--- Brief ---
The response must consist of the lines below from the one with "LanePart) (x3 : WbPlan)" through the one with "unfold State.wbTileEnd", exactly as they appear and with both ends kept.

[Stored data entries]
theorem Fr.setRt {ks : List Piece} {s t : State} (h : Fr ks s t) (x1 : Nat) (x2 : RescaleTable) (k_rts : Piece.rts ∈ ks) :
    Fr ks s (State.setRt t x1 x2) := by
  unfold State.setRt
  iterate 24 (all_goals try (first | with_reducible assumption | intro _ | with_reducible exact Or.inr rfl | (with_reducible refine Or.inl ?_; assumption) | split | dsimp only | with_reducible apply Fr.lit))

theorem Fr.windowEnd {ks : List Piece} {s t : State} (h : Fr ks s t) (x1 : Nat) (k_rts : Piece.rts ∈ ks) :
    Fr ks s (State.windowEnd t x1) := by
  unfold State.windowEnd
  iterate 24 (all_goals try (first | with_reducible assumption | intro _ | with_reducible exact Or.inr rfl | (with_reducible refine Or.inl ?_; assumption) | with_reducible apply Fr.setRt | split | dsimp only | with_reducible apply Fr.lit))

theorem Fr.countConv {ks : List Piece} {s t : State} (h : Fr ks s t) (x1 : Nat) (x2 : Nat) (x3 : BitVec 16) (x4 : Num)
    (x5 : Clip) (k_core : Piece.core ∈ ks := by apply_assumption) (k_remote : Piece.remote ∈ ks := by apply_assumption)
    (k_evt : Piece.evt ∈ ks := by apply_assumption) (k_all : ∀ d, Piece.ctx d ∈ ks := by apply_assumption)
    (k_rts : Piece.rts ∈ ks := by apply_assumption) (k_tlb : Piece.tlb ∈ ks := by apply_assumption)
    (k_walks : Piece.walks ∈ ks := by apply_assumption) :
    Fr ks s (State.countConv t x1 x2 x3 x4 x5) := by
  unfold State.countConv
  iterate 24 (all_goals try (first | with_reducible assumption | intro _ | with_reducible exact Or.inr rfl | (with_reducible refine Or.inl ?_; assumption) | with_reducible apply Fr.event | with_reducible apply Fr.setRt | with_reducible apply Fr.windowEnd | split | dsimp only | with_reducible exact k_all _ | with_reducible apply Fr.lit | with_reducible apply Fr.litAll))

theorem Fr.wbElem {ks : List Piece} {s : State} {p : State × Flag} (h : Fr ks s p.1) (c : CtxNo) (w : WbPlan) (x : Slot)
    (b1 b2 : List (Nat × Nat))
    (r1 r2 k : Nat) (k_core : Piece.core ∈ ks := by apply_assumption)
    (k_remote : Piece.remote ∈ ks := by apply_assumption) (k_evt : Piece.evt ∈ ks := by apply_assumption)
    (k_all : ∀ d, Piece.ctx d ∈ ks := by apply_assumption) (k_rts : Piece.rts ∈ ks := by apply_assumption)
    (k_tlb : Piece.tlb ∈ ks := by apply_assumption) (k_walks : Piece.walks ∈ ks := by apply_assumption) : Fr ks s
    (State.wbElem c w x b1 b2 r1 r2 p k).1 := by
  unfold State.wbElem
  dsimp only
  split
  · with_reducible exact h.putBits _ _ _ _ _
  · dsimp only
    split
    · with_reducible exact (h.putBits _ _ _ _ _).countConv _ _ _ _ _
    · with_reducible exact h.putBits _ _ _ _ _

theorem Fr.wbRow {ks : List Piece} {s t : State} (h : Fr ks s t) (x1 : CtxNo) (x2 : WbPlan) (x3 : Nat → Bool) (x4 : Nat)
    (k_core : Piece.core ∈ ks) (k_remote : Piece.remote ∈ ks) (k_evt : Piece.evt ∈ ks) (k_all : ∀ d, Piece.ctx d ∈ ks)
    (k_rts : Piece.rts ∈ ks) (k_lane : Piece.lane ∈ ks) (k_tlb : Piece.tlb ∈ ks) (k_walks : Piece.walks ∈ ks)
    (k_reqs : Piece.reqs ∈ ks) (k_sent : Piece.sent ∈ ks) (k_waits : Piece.waits ∈ ks) (k_ckpt : Piece.ckpt ∈ ks) :
    Fr ks s (State.wbRow t x1 x2 x3 x4).2.1 := by
  unfold State.wbRow
  iterate 24 (all_goals try (first | with_reducible assumption | intro _ | with_reducible apply Fr.askCapture | with_reducible apply Fr.closeUnit | with_reducible apply Fr.openWrites | with_reducible apply Fr.useAdders | with_reducible apply Fr.wbElem | with_reducible apply Fr.foldl | with_reducible apply Fr.foldl_fst | split | dsimp only | with_reducible exact k_all _))

theorem Fr.wbStoreRow {ks : List Piece} {s t : State} (h : Fr ks s t) (x1 : CtxNo) (x2 : Nat) (x3 : WbPlan)
    (x4 : Nat → Bool) (k_core : Piece.core ∈ ks) (k_remote : Piece.remote ∈ ks) (k_evt : Piece.evt ∈ ks)
    (k_all : ∀ d, Piece.ctx d ∈ ks) (k_rts : Piece.rts ∈ ks) (k_lane : Piece.lane ∈ ks) (k_tlb : Piece.tlb ∈ ks)
    (k_walks : Piece.walks ∈ ks) (k_reqs : Piece.reqs ∈ ks) (k_sent : Piece.sent ∈ ks) (k_waits : Piece.waits ∈ ks)
    (k_ckpt : Piece.ckpt ∈ ks) :
    Fr ks s (State.wbStoreRow x1 x2 x3 x4 t).2 := by
  unfold State.wbStoreRow
  iterate 24 (all_goals try (first | with_reducible assumption | intro _ | with_reducible exact Or.inr rfl | (with_reducible refine Or.inl ?_; assumption) | with_reducible apply Fr.setPhase | with_reducible apply Fr.streamCommit | with_reducible apply Fr.streamGo | with_reducible apply Fr.streamStart | with_reducible apply Fr.wbRow | split | dsimp only | with_reducible exact k_all _ | with_reducible apply Fr.lit | with_reducible apply Fr.litAll))

theorem Fr.wbStore {ks : List Piece} {s t : State} (h : Fr ks s t) (x1 : CtxNo) (x2 : Nat) (x3 : Cmd) (x4 : Nat)
    (x5 : Nat) (x6 : Nat) (x7 : Nat) (x8 : Option BoundTable) (x9 : Option (List Byte)) (k_core : Piece.core ∈ ks)
    (k_remote : Piece.remote ∈ ks) (k_evt : Piece.evt ∈ ks) (k_all : ∀ d, Piece.ctx d ∈ ks) (k_rts : Piece.rts ∈ ks)
    (k_slots : Piece.slots ∈ ks) (k_lane : Piece.lane ∈ ks) (k_tlb : Piece.tlb ∈ ks) (k_walks : Piece.walks ∈ ks)
    (k_reqs : Piece.reqs ∈ ks) (k_sent : Piece.sent ∈ ks) (k_waits : Piece.waits ∈ ks) (k_ckpt : Piece.ckpt ∈ ks) :
    Fr ks s (State.wbStore t x1 x2 x3 x4 x5 x6 x7 x8 x9) := by
  unfold State.wbStore
  iterate 24 (all_goals try (first | with_reducible assumption | intro _ | with_reducible exact Or.inr rfl | (with_reducible refine Or.inl ?_; assumption) | with_reducible apply Fr.modSlot | with_reducible apply Fr.putRecord | with_reducible apply Fr.readMask | with_reducible apply Fr.runRows | with_reducible apply Fr.setPhase | with_reducible apply Fr.storeEnd | with_reducible apply Fr.wbStoreRow | split | dsimp only | with_reducible exact k_all _ | with_reducible apply Fr.lit | with_reducible apply Fr.litAll))

theorem Fr.wbTileEnd {ks : List Piece} {s t : State} (h : Fr ks s t) (x1 : CtxNo) (x2 : LanePart) (x3 : WbPlan)
    (x4 : Nat → Bool) (k_free : Piece.free ∈ ks) (k_core : Piece.core ∈ ks) (k_remote : Piece.remote ∈ ks)
    (k_evt : Piece.evt ∈ ks) (k_all : ∀ d, Piece.ctx d ∈ ks) (k_slots : Piece.slots ∈ ks) (k_tlb : Piece.tlb ∈ ks)
    (k_walks : Piece.walks ∈ ks) (k_reqs : Piece.reqs ∈ ks) (k_sent : Piece.sent ∈ ks) (k_waits : Piece.waits ∈ ks)
    (k_chains : Piece.chains ∈ ks) (k_chainOut : Piece.chainOut ∈ ks) (k_ckpt : Piece.ckpt ∈ ks) (k_tel : Piece.tel ∈ ks) :
    Fr ks s (State.wbTileEnd t x1 x2 x3 x4) := by
  unfold State.wbTileEnd
  iterate 24 (all_goals try (first | with_reducible assumption | intro _ | with_reducible exact Or.inr rfl | (with_reducible refine Or.inl ?_; assumption) | with_reducible apply Fr.jobRecord | with_reducible apply Fr.leaveTile | with_reducible apply Fr.modSlot | with_reducible apply Fr.place | split | dsimp only | with_reducible exact k_all _ | with_reducible apply Fr.lit | with_reducible apply Fr.litAll))

theorem Fr.rowCommit {ks : List Piece} {s t : State} (h : Fr ks s t) (x1 : CtxNo) (x2 : Nat) (x3 : Nat)
    (k_ctx : Piece.ctx x1 ∈ ks) :
    Fr ks s (State.rowCommit t x1 x2 x3) := by
  unfold State.rowCommit
  iterate 24 (all_goals try (first | with_reducible assumption | intro _ | with_reducible apply Fr.endOverrun | with_reducible apply Fr.modCtx | split | dsimp only))

theorem Fr.wbTileRow {ks : List Piece} {s t : State} (h : Fr ks s t) (x1 : CtxNo) (x2 : Nat) (x3 : Nat) (x4 : WbPlan)
    (x5 : Nat → Bool) (k_core : Piece.core ∈ ks) (k_remote : Piece.remote ∈ ks) (k_evt : Piece.evt ∈ ks)
    (k_all : ∀ d, Piece.ctx d ∈ ks) (k_rts : Piece.rts ∈ ks) (k_slots : Piece.slots ∈ ks) (k_lane : Piece.lane ∈ ks)
    (k_tlb : Piece.tlb ∈ ks) (k_walks : Piece.walks ∈ ks) (k_reqs : Piece.reqs ∈ ks) (k_sent : Piece.sent ∈ ks)
    (k_waits : Piece.waits ∈ ks) (k_ckpt : Piece.ckpt ∈ ks) :
    Fr ks s (State.wbTileRow x1 x2 x3 x4 x5 t).2 := by
  unfold State.wbTileRow
  iterate 24 (all_goals try (first | with_reducible assumption | intro _ | with_reducible exact Or.inr rfl | (with_reducible refine Or.inl ?_; assumption) | with_reducible apply Fr.modSlot | with_reducible apply Fr.rowCommit | with_reducible apply Fr.setJob | with_reducible apply Fr.wbRow | split | dsimp only | with_reducible exact k_all _ | with_reducible apply Fr.lit | with_reducible apply Fr.litAll))

theorem Fr.wbTile {ks : List Piece} {s t : State} (h : Fr ks s t) (x1 : CtxNo) (x2 : LanePart) (k_free : Piece.free ∈ ks)
    (k_core : Piece.core ∈ ks) (k_remote : Piece.remote ∈ ks) (k_evt : Piece.evt ∈ ks) (k_all : ∀ d, Piece.ctx d ∈ ks)
    (k_rts : Piece.rts ∈ ks) (k_slots : Piece.slots ∈ ks) (k_lane : Piece.lane ∈ ks) (k_tlb : Piece.tlb ∈ ks)
    (k_walks : Piece.walks ∈ ks) (k_reqs : Piece.reqs ∈ ks) (k_sent : Piece.sent ∈ ks) (k_waits : Piece.waits ∈ ks)
    (k_chains : Piece.chains ∈ ks) (k_chainOut : Piece.chainOut ∈ ks) (k_ckpt : Piece.ckpt ∈ ks) (k_tel : Piece.tel ∈ ks) :
    Fr ks s (State.wbTile t x1 x2) := by
  unfold State.wbTile
  iterate 24 (all_goals try (first | with_reducible assumption | intro _ | with_reducible exact Or.inr rfl | (with_reducible refine Or.inl ?_; assumption) | with_reducible apply Fr.jobRecord | with_reducible apply Fr.leaveTile | with_reducible apply Fr.place | with_reducible apply Fr.readMask | with_reducible apply Fr.runRows | with_reducible apply Fr.setJob | with_reducible apply Fr.wbTileEnd | with_reducible apply Fr.wbTileRow | split | dsimp only | with_reducible exact k_all _ | with_reducible apply Fr.lit | with_reducible apply Fr.litAll))

theorem Fr.writeBack {ks : List Piece} {s t : State} (h : Fr ks s t) (x1 : CtxNo) (k_free : Piece.free ∈ ks)
    (k_core : Piece.core ∈ ks) (k_remote : Piece.remote ∈ ks) (k_evt : Piece.evt ∈ ks) (k_all : ∀ d, Piece.ctx d ∈ ks)
    (k_rts : Piece.rts ∈ ks) (k_slots : Piece.slots ∈ ks) (k_lane : Piece.lane ∈ ks) (k_tlb : Piece.tlb ∈ ks)
    (k_walks : Piece.walks ∈ ks) (k_reqs : Piece.reqs ∈ ks) (k_sent : Piece.sent ∈ ks) (k_waits : Piece.waits ∈ ks)
    (k_chains : Piece.chains ∈ ks) (k_chainOut : Piece.chainOut ∈ ks) (k_ckpt : Piece.ckpt ∈ ks) (k_tel : Piece.tel ∈ ks) :
    Fr ks s (State.writeBack t x1) := by
  unfold State.writeBack
  iterate 24 (all_goals try (first | with_reducible assumption | intro _ | with_reducible exact Or.inr rfl | (with_reducible refine Or.inl ?_; assumption) | with_reducible apply Fr.productEnd | with_reducible apply Fr.wbStore | with_reducible apply Fr.wbTile | split | dsimp only | with_reducible exact k_all _ | with_reducible apply Fr.lit | with_reducible apply Fr.litAll))

theorem Fr.residentDone {ks : List Piece} {s t : State} (h : Fr ks s t) (x1 : CtxNo) (x2 : Nat) (x3 : Cmd) (x4 : ProdJob)
    (x5 : Nat) (x6 : Nat) (x7 : Nat) (k_free : Piece.free ∈ ks) (k_core : Piece.core ∈ ks) (k_remote : Piece.remote ∈ ks)
    (k_evt : Piece.evt ∈ ks) (k_all : ∀ d, Piece.ctx d ∈ ks) (k_slots : Piece.slots ∈ ks) (k_tlb : Piece.tlb ∈ ks)
    (k_walks : Piece.walks ∈ ks) (k_sent : Piece.sent ∈ ks) (k_waits : Piece.waits ∈ ks) (k_chains : Piece.chains ∈ ks)
    (k_chainOut : Piece.chainOut ∈ ks) (k_tel : Piece.tel ∈ ks) :
    Fr ks s (State.residentDone t x1 x2 x3 x4 x5 x6 x7) := by
  unfold State.residentDone
  iterate 24 (all_goals try (first | with_reducible assumption | intro _ | with_reducible exact Or.inr rfl | (with_reducible refine Or.inl ?_; assumption) | with_reducible apply Fr.holdSlots | with_reducible apply Fr.leaveTile | with_reducible apply Fr.setJob | with_reducible apply Fr.writeBack | split | dsimp only | with_reducible exact k_all _ | with_reducible apply Fr.lit | with_reducible apply Fr.litAll))

theorem Fr.mergeAdd {ks : List Piece} {s t : State} (h : Fr ks s t) (x1 : CtxNo) (k_free : Piece.free ∈ ks)
    (k_core : Piece.core ∈ ks) (k_remote : Piece.remote ∈ ks) (k_evt : Piece.evt ∈ ks) (k_all : ∀ d, Piece.ctx d ∈ ks)
    (k_slots : Piece.slots ∈ ks) (k_lane : Piece.lane ∈ ks) (k_tlb : Piece.tlb ∈ ks) (k_walks : Piece.walks ∈ ks)
    (k_sent : Piece.sent ∈ ks) (k_waits : Piece.waits ∈ ks) (k_chains : Piece.chains ∈ ks)
    (k_chainOut : Piece.chainOut ∈ ks) (k_tel : Piece.tel ∈ ks) :
    Fr ks s (State.mergeAdd t x1) := by
  unfold State.mergeAdd
  iterate 24 (all_goals try (first | with_reducible assumption | intro _ | with_reducible exact Or.inr rfl | (with_reducible refine Or.inl ?_; assumption) | with_reducible apply Fr.askCapture | with_reducible apply Fr.modSlot | with_reducible apply Fr.place | with_reducible apply Fr.residentDone | with_reducible apply Fr.setSlot | with_reducible apply Fr.useAdders | split | dsimp only | with_reducible exact k_all _ | with_reducible apply Fr.lit | with_reducible apply Fr.litAll))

--- Exercise output ---
theorem Fr.wbTileEnd {ks : List Piece} {s t : State} (h : Fr ks s t) (x1 : CtxNo) (x2 : LanePart) (x3 : WbPlan)
    (x4 : Nat → Bool) (k_free : Piece.free ∈ ks) (k_core : Piece.core ∈ ks) (k_remote : Piece.remote ∈ ks)
    (k_evt : Piece.evt ∈ ks) (k_all : ∀ d, Piece.ctx d ∈ ks) (k_slots : Piece.slots ∈ ks) (k_tlb : Piece.tlb ∈ ks)
    (k_walks : Piece.walks ∈ ks) (k_reqs : Piece.reqs ∈ ks) (k_sent : Piece.sent ∈ ks) (k_waits : Piece.waits ∈ ks)
    (k_chains : Piece.chains ∈ ks) (k_chainOut : Piece.chainOut ∈ ks) (k_ckpt : Piece.ckpt ∈ ks) (k_tel : Piece.tel ∈ ks) :
    Fr ks s (State.wbTileEnd t x1 x2 x3 x4) := by
  unfold State.wbTileEnd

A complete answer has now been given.